= George King Chisholm =

George King Chisholm (September 4, 1814 – April 14, 1874) was a political figure and the first mayor of Oakville, Ontario.

George was born in Nelson Township in Upper Canada in 1814, the eldest son of William Chisholm, and was educated at Gore District grammar school in Hamilton, and Upper Canada College in Toronto. In 1840, Chisholm married Isabella Land, the granddaughter of Robert Land, founder of Hamilton, where they lived until moving to Oakville in 1849.

Chisholm served as a captain in the 2nd Regiment of the Gore Militia in 1830 and saw active service during the Upper Canada Rebellion in 1837. When the Gore Militia was abolished in 1849, the militia of Halton County was reorganized into battalions, and Chisholm became major of the 1st Battalion of Halton (formerly the 2nd Gore). In 1857, he was promoted to lieutenant-colonel and placed in command of the 1st Battalion. During the Fenian Raids, he stationed companies to guard the shores of Lake Ontario. In 1866, he went to Fort Erie with 52 men but arrived too late to participate as the Fenians had already escaped Canada.
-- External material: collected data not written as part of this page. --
-- ==== Sys2Proof/Syntax.lean ====
section
/-! DEFINITION. The commands of the module: one constructor of `Instr` per row of spec/opcode_table.json, with the
row's operands.  Where a step depends on what the world outside the model does (bytes that arrive, a physical fault of an
array, a reading of a sensor), that is an operand of the command. -/

namespace Sys2Proof

/-- Who makes a register access (R9, R319): the host, the management cores, CT, SC, DB, or a tile's own program. -/
inductive Master where
  | host | mg | ct | sc | db | tile
  deriving DecidableEq, Repr

/-- Where in the matrix array a physical fault acts (R99, R101): on a column's exact chunk sum (a product or an adder), on
the checksum lane's own sum, on one of the two rounding and accumulate paths, or on a path's addend step. -/
inductive ArrayStage where
  | product | lane | path1 | path2 | addend1 | addend2
  deriving DecidableEq, Repr

/-- One physical fault of a tile's array during one operation: at row, chunk and column, changing the exact sum by
`delta` units of 2^-298, or of 1 in an integer class (product and lane stages), or the binary32 result by the exclusive or with `flip` (path stages). -/
structure ArrayFault where
  stage : ArrayStage
  row : Nat
  chunk : Nat
  col : Nat
  delta : Int
  flip : Word32
  deriving DecidableEq, Repr

/-- What reading the power-good of a rail, a training run or another physical process gave. -/
inductive Result where
  | pass | fail
  deriving DecidableEq, Repr

/-- The fields of a PTP message that the slave of R381 uses. -/
structure PtpMsg where
  source : Nat
  domain : Nat
  /-- It came over Annex E (R381), not Annex C. -/
  ethernet : Bool
  seq : Nat
  twoStep : Bool
  origin : Nat
  correction : Int
  logInterval : Int
  deriving DecidableEq, Repr

/-- The data set of a PTP Announce message, in the order in which IEEE 1588 compares it (R381). -/
structure PtpAnn where
  source : Nat
  domain : Nat
  /-- It came over Annex E (R381), not Annex C. -/
  ethernet : Bool
  priority1 : Nat
  clockClass : Nat
  accuracy : Nat
  variance : Nat
  priority2 : Nat
  grandmaster : Nat
  steps : Nat
  utcOffset : Int
  /-- logMessageInterval: the Announce interval is 2^logInterval s. -/
  logInterval : Int
  deriving DecidableEq, Repr

/-- The report of R291 type 0x11: the module, its key digest, the far end of each link and the in-service mask. -/
structure ReportMsg where
  place : Nat
  keyDigest : Nat
  farEnds : List Nat
  inService : Nat
  deriving DecidableEq, Repr

/-- The CONS sums of one slice that a module sends once per second (R291 type 0x1D). -/
structure ConsSum where
  tag : Nat
  epoch : Nat
  sent : Nat
  accepted : Nat
  duplicates : Nat
  fenced : Nat
  voided : Nat
  inDoubt : Nat
  deriving DecidableEq, Repr

/-- A fault report on the fault tree (R315, R319): the source id, and what the capture registers hold of it. -/
structure Occurrence where
  source : Nat
  addr : Nat
  master : Nat
  reqType : Nat
  access : Nat
  /-- The unit within its island, where the source does not say it: link, tile slot or junction port (R388). -/
  unit : Nat := 0
  deriving DecidableEq, Repr

/-- A copy of a shard as the restore controller of R352 sees it: where it lies, and what its valid manifest says. -/
structure CopyInfo where
  /-- 0 the module's own harbour half, 1 a buddy half, 2 drained storage. -/
  kind : Nat
  step : Nat
  shard : Nat
  count : Nat
  epoch : Nat
  serial : Nat
  valid : Bool
  deriving DecidableEq, Repr

/-- An edge of a rail's power-good input (R404): it rises, with whether PMBUS_REVISION then reads 1.4 and what the PMBus transactions
of a VCORE request come to (R407), or it falls. -/
inductive GoodEdge where
  | rises (rev14 : Bool) (txn : Result)
  | falls
  deriving DecidableEq, Repr

/-- The rails of R404, in the order of SB.RAIL_STATUS.GOOD. -/
inductive Rail where
  | vaon | vaux | vcore | vdram1 | vdram2 | vdramq | vopt
  deriving DecidableEq, Repr

/-- What the secure serial flash holds (R393, R424, R443 to R448): the root key (modulus, then 4-byte exponent), the
firmware images of kinds 0–4 by key 2 × kind + slot, the active slot of each kind as bit i, the two copies of the trust list and of the configuration block, the serial of the
calibration block, the identity's public key and certificate, whether the private key unwraps, and the 16 anti-rollback
counters. -/
structure FlashContent where
  rootKey : Bytes
  slots : List (Nat × Bytes)
  active : Nat
  trustA : Bytes
  trustB : Bytes
  configA : Bytes
  configB : Bytes
  calSerial : Nat
  identity : Bytes
  certificate : Bytes
  unwrapOk : Bool
  counters : List Nat
  deriving DecidableEq, Repr

/-- How a signed command or an attestation request reaches SC (R442, R450): over the management port with its bytes, or by
a write of `SC.CMD` or `SC.ATTEST` from a master with an address. -/
inductive ScSource where
  | port (bytes : Bytes)
  | reg (m : Master) (addr : BitVec 42)
  deriving DecidableEq, Repr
George served as reeve of Trafalgar Township from 1830 to 1852. In 1841, he was appointed serjeant-at-arms for the Legislative Assembly of the Province of Canada. George's duties included removing disorderly people from the house. In 1849, he was injured during riots when the Rebellion Losses Bill was passed in Montreal. After resigning in 1854, he was elected to represent Halton in the legislative assembly. When the town of Oakville was incorporated in 1857, Chisholm was elected as the first mayor, serving until 1862; he served another term in 1873.
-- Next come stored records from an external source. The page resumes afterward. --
/-- `PV.LOCK`, offset 0x0004, 32 bits, cold (spec/16_observability.md). -/
def R.PV.LOCK.all : Field := ⟨0x50004, 0, 32⟩
def R.PV.LOCK.LOCK : Field := ⟨0x50004, 0, 1⟩

/-- `PV.TEMP_CTRL`, offset 0x0008, 32 bits, full (spec/16_observability.md). -/
def R.PV.TEMP_CTRL.all : Field := ⟨0x50008, 0, 32⟩
def R.PV.TEMP_CTRL.WARN : Field := ⟨0x50008, 0, 8⟩
def R.PV.TEMP_CTRL.LIMIT : Field := ⟨0x50008, 8, 8⟩
def R.PV.TEMP_CTRL.SHUTDOWN : Field := ⟨0x50008, 16, 8⟩
def R.PV.TEMP_CTRL.HYST : Field := ⟨0x50008, 24, 4⟩

/-- `PV.VOLT_CTRL`, offset 0x000C, 32 bits, full (spec/16_observability.md). -/
def R.PV.VOLT_CTRL.all : Field := ⟨0x5000C, 0, 32⟩
def R.PV.VOLT_CTRL.VLOW : Field := ⟨0x5000C, 0, 12⟩
def R.PV.VOLT_CTRL.VHIGH : Field := ⟨0x5000C, 12, 12⟩
def R.PV.VOLT_CTRL.DWELL : Field := ⟨0x5000C, 24, 8⟩

/-- `PV.SUM_STATUS`, offset 0x0010, 32 bits, island (spec/16_observability.md). -/
def R.PV.SUM_STATUS.all : Field := ⟨0x50010, 0, 32⟩
def R.PV.SUM_STATUS.NEWEST : Field := ⟨0x50010, 0, 1⟩
def R.PV.SUM_STATUS.SEQ : Field := ⟨0x50010, 1, 31⟩

/-- `PV.DIE_TEMP`, offset 0x0018, 32 bits, island (spec/16_observability.md). -/
def R.PV.DIE_TEMP.all : Field := ⟨0x50018, 0, 32⟩
def R.PV.DIE_TEMP.MAX : Field := ⟨0x50018, 0, 16⟩
def R.PV.DIE_TEMP.SENSOR : Field := ⟨0x50018, 16, 9⟩

/-- `PV.MON`, offset 0x0100, 64 bits, island (spec/16_observability.md). -/
def R.PV.MON.all (i : Nat) : Field := ⟨0x50100 + 0x8 * i, 0, 64⟩
def R.PV.MON.TEMP (i : Nat) : Field := ⟨0x50100 + 0x8 * i, 0, 16⟩
def R.PV.MON.SUPPLY (i : Nat) : Field := ⟨0x50100 + 0x8 * i, 16, 16⟩
def R.PV.MON.PROCESS (i : Nat) : Field := ⟨0x50100 + 0x8 * i, 32, 16⟩
def R.PV.MON.STRETCH (i : Nat) : Field := ⟨0x50100 + 0x8 * i, 48, 16⟩

/-- `PV.TILE_TEMP`, offset 0x0800, 64 bits, island (spec/16_observability.md). -/
def R.PV.TILE_TEMP.all (i : Nat) : Field := ⟨0x50800 + 0x8 * i, 0, 64⟩
def R.PV.TILE_TEMP.SENSORS (i : Nat) : Field := ⟨0x50800 + 0x8 * i, 0, 64⟩

/-- `PV.ISL_BUSY`, offset 0x1000, 64 bits, full (spec/16_observability.md). -/
def R.PV.ISL_BUSY.all (i : Nat) : Field := ⟨0x51000 + 0x8 * i, 0, 64⟩
def R.PV.ISL_BUSY.COUNT (i : Nat) : Field := ⟨0x51000 + 0x8 * i, 0, 64⟩

/-- `PV.ISL_STALL`, offset 0x1400, 64 bits, full (spec/16_observability.md). -/
def R.PV.ISL_STALL.all (i : Nat) : Field := ⟨0x51400 + 0x8 * i, 0, 64⟩
def R.PV.ISL_STALL.COUNT (i : Nat) : Field := ⟨0x51400 + 0x8 * i, 0, 64⟩

/-- `PV.ISL_ERR`, offset 0x1800, 64 bits, full (spec/16_observability.md). -/
def R.PV.ISL_ERR.all (i : Nat) : Field := ⟨0x51800 + 0x8 * i, 0, 64⟩
def R.PV.ISL_ERR.COUNT (i : Nat) : Field := ⟨0x51800 + 0x8 * i, 0, 64⟩

/-- `PV.SUMMARY`, offset 0x8000, 32768 bits, island (spec/16_observability.md). -/
def R.PV.SUMMARY.all (i : Nat) : Field := ⟨0x58000 + 0x1000 * i, 0, 32768⟩
def R.PV.SUMMARY.SUMMARY (i : Nat) : Field := ⟨0x58000 + 0x1000 * i, 0, 32768⟩

/-- `DB.STATUS`, offset 0x0000, 32 bits, island (spec/16_observability.md). -/
def R.DB.STATUS.all : Field := ⟨0x60000, 0, 32⟩
def R.DB.STATUS.ANY_FROZEN : Field := ⟨0x60000, 0, 1⟩
def R.DB.STATUS.TRIG_IGNORED : Field := ⟨0x60000, 16, 16⟩

/-- `DB.LOCK`, offset 0x0004, 32 bits, cold (spec/16_observability.md). -/
def R.DB.LOCK.all : Field := ⟨0x60004, 0, 32⟩
def R.DB.LOCK.LOCK : Field := ⟨0x60004, 0, 1⟩

/-- `DB.RING_CEIL`, offset 0x0008, 32 bits, full (spec/16_observability.md). -/
def R.DB.RING_CEIL.all : Field := ⟨0x60008, 0, 32⟩
def R.DB.RING_CEIL.CEIL : Field := ⟨0x60008, 0, 10⟩

/-- `DB.TRIG_CTRL`, offset 0x000C, 32 bits, full (spec/16_observability.md). -/
def R.DB.TRIG_CTRL.all : Field := ⟨0x6000C, 0, 32⟩
def R.DB.TRIG_CTRL.SEV_ENABLE : Field := ⟨0x6000C, 0, 1⟩
def R.DB.TRIG_CTRL.SEV_LEVEL : Field := ⟨0x6000C, 1, 3⟩
def R.DB.TRIG_CTRL.REG_ENABLE : Field := ⟨0x6000C, 4, 1⟩
def R.DB.TRIG_CTRL.HANG_ENABLE : Field := ⟨0x6000C, 5, 1⟩
def R.DB.TRIG_CTRL.MODULE : Field := ⟨0x6000C, 6, 1⟩

/-- `DB.TRIG_REG`, offset 0x0010, 32 bits, full (spec/16_observability.md). -/
def R.DB.TRIG_REG.all : Field := ⟨0x60010, 0, 32⟩
def R.DB.TRIG_REG.ISLAND : Field := ⟨0x60010, 0, 7⟩
def R.DB.TRIG_REG.OFFSET : Field := ⟨0x60010, 7, 16⟩

/-- `DB.RING_RELEASE`, offset 0x0018, 32 bits, island (spec/16_observability.md). -/
def R.DB.RING_RELEASE.all : Field := ⟨0x60018, 0, 32⟩
def R.DB.RING_RELEASE.ISLAND : Field := ⟨0x60018, 0, 7⟩
def R.DB.RING_RELEASE.ALL : Field := ⟨0x60018, 7, 1⟩
def R.DB.RING_RELEASE.GO : Field := ⟨0x60018, 8, 1⟩

/-- `DB.RING_SEL`, offset 0x0020, 32 bits, island (spec/16_observability.md). -/
def R.DB.RING_SEL.all : Field := ⟨0x60020, 0, 32⟩
def R.DB.RING_SEL.ISLAND : Field := ⟨0x60020, 0, 7⟩
def R.DB.RING_SEL.ENTRY : Field := ⟨0x60020, 7, 10⟩
def R.DB.RING_SEL.SAVED : Field := ⟨0x60020, 17, 1⟩

/-- `DB.RING_DATA_LO`, offset 0x0028, 64 bits, island (spec/16_observability.md). -/
def R.DB.RING_DATA_LO.all : Field := ⟨0x60028, 0, 64⟩
def R.DB.RING_DATA_LO.ENTRY : Field := ⟨0x60028, 0, 64⟩

/-- `DB.RING_DATA_HI`, offset 0x0030, 64 bits, island (spec/16_observability.md). -/
def R.DB.RING_DATA_HI.all : Field := ⟨0x60030, 0, 64⟩
def R.DB.RING_DATA_HI.ENTRY : Field := ⟨0x60030, 0, 64⟩

/-- `DB.RING`, offset 0x0100, 64 bits, full (spec/16_observability.md). -/
def R.DB.RING.all (i : Nat) : Field := ⟨0x60100 + 0x8 * i, 0, 64⟩
def R.DB.RING.POST (i : Nat) : Field := ⟨0x60100 + 0x8 * i, 0, 10⟩
def R.DB.RING.WRITES (i : Nat) : Field := ⟨0x60100 + 0x8 * i, 10, 1⟩
def R.DB.RING.ARMED (i : Nat) : Field := ⟨0x60100 + 0x8 * i, 11, 1⟩
def R.DB.RING.FROZEN (i : Nat) : Field := ⟨0x60100 + 0x8 * i, 12, 1⟩
def R.DB.RING.DROPPED (i : Nat) : Field := ⟨0x60100 + 0x8 * i, 16, 32⟩

/-- `DB.EVR_STATUS`, offset 0x0800, 32 bits, cold (spec/16_observability.md). -/
def R.DB.EVR_STATUS.all : Field := ⟨0x60800, 0, 32⟩
def R.DB.EVR_STATUS.QUEUE : Field := ⟨0x60800, 0, 9⟩
def R.DB.EVR_STATUS.CLEARS : Field := ⟨0x60800, 9, 11⟩
def R.DB.EVR_STATUS.HISTORY_FULL : Field := ⟨0x60800, 20, 1⟩

/-- `DB.EVR_SEQ_OLD`, offset 0x0808, 64 bits, cold (spec/16_observability.md). -/
def R.DB.EVR_SEQ_OLD.all : Field := ⟨0x60808, 0, 64⟩
def R.DB.EVR_SEQ_OLD.VALUE : Field := ⟨0x60808, 0, 64⟩

/-- `DB.EVR_SEQ_NEXT`, offset 0x0810, 64 bits, cold (spec/16_observability.md). -/
def R.DB.EVR_SEQ_NEXT.all : Field := ⟨0x60810, 0, 64⟩
def R.DB.EVR_SEQ_NEXT.VALUE : Field := ⟨0x60810, 0, 64⟩

/-- `DB.EVR_LOST`, offset 0x0818, 64 bits, cold (spec/16_observability.md). -/
def R.DB.EVR_LOST.all : Field := ⟨0x60818, 0, 64⟩
def R.DB.EVR_LOST.VALUE : Field := ⟨0x60818, 0, 64⟩

/-- `DB.EVR_CLEAR_ADDR`, offset 0x0820, 64 bits, full (spec/16_observability.md). -/
def R.DB.EVR_CLEAR_ADDR.all : Field := ⟨0x60820, 0, 64⟩
def R.DB.EVR_CLEAR_ADDR.ADDR : Field := ⟨0x60820, 6, 42⟩

/-- `DB.EVR_CLEAR_CTRL`, offset 0x0828, 32 bits, full (spec/16_observability.md). -/
def R.DB.EVR_CLEAR_CTRL.all : Field := ⟨0x60828, 0, 32⟩
def R.DB.EVR_CLEAR_CTRL.GO : Field := ⟨0x60828, 0, 1⟩
def R.DB.EVR_CLEAR_CTRL.RESULT : Field := ⟨0x60828, 1, 3⟩

/-- `DB.EVR_RATE`, offset 0x0840, 32 bits, full (spec/16_observability.md). -/
def R.DB.EVR_RATE.all (i : Nat) : Field := ⟨0x60840 + 0x8 * i, 0, 32⟩
def R.DB.EVR_RATE.LIMIT (i : Nat) : Field := ⟨0x60840 + 0x8 * i, 0, 8⟩

/-- `DB.EVR_OVR`, offset 0x0900, 32 bits, full (spec/16_observability.md). -/
def R.DB.EVR_OVR.all (i : Nat) : Field := ⟨0x60900 + 0x8 * i, 0, 32⟩
def R.DB.EVR_OVR.CODE (i : Nat) : Field := ⟨0x60900 + 0x8 * i, 0, 16⟩
def R.DB.EVR_OVR.LIMIT (i : Nat) : Field := ⟨0x60900 + 0x8 * i, 16, 8⟩
def R.DB.EVR_OVR.VALID (i : Nat) : Field := ⟨0x60900 + 0x8 * i, 24, 1⟩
Chisholm was also named a trustee of the Halton County Grammar School, later becoming chairman of Board of Education, and formed the Oakville Agricultural Association.

On April 13, 1874, George suffered a stroke and was taken to his brother Robert Kerr Chisholm's house, where he died the next day after failing to regain consciousness.

His brother Robert Kerr Chisholm also served as the mayor of Oakville in 1866.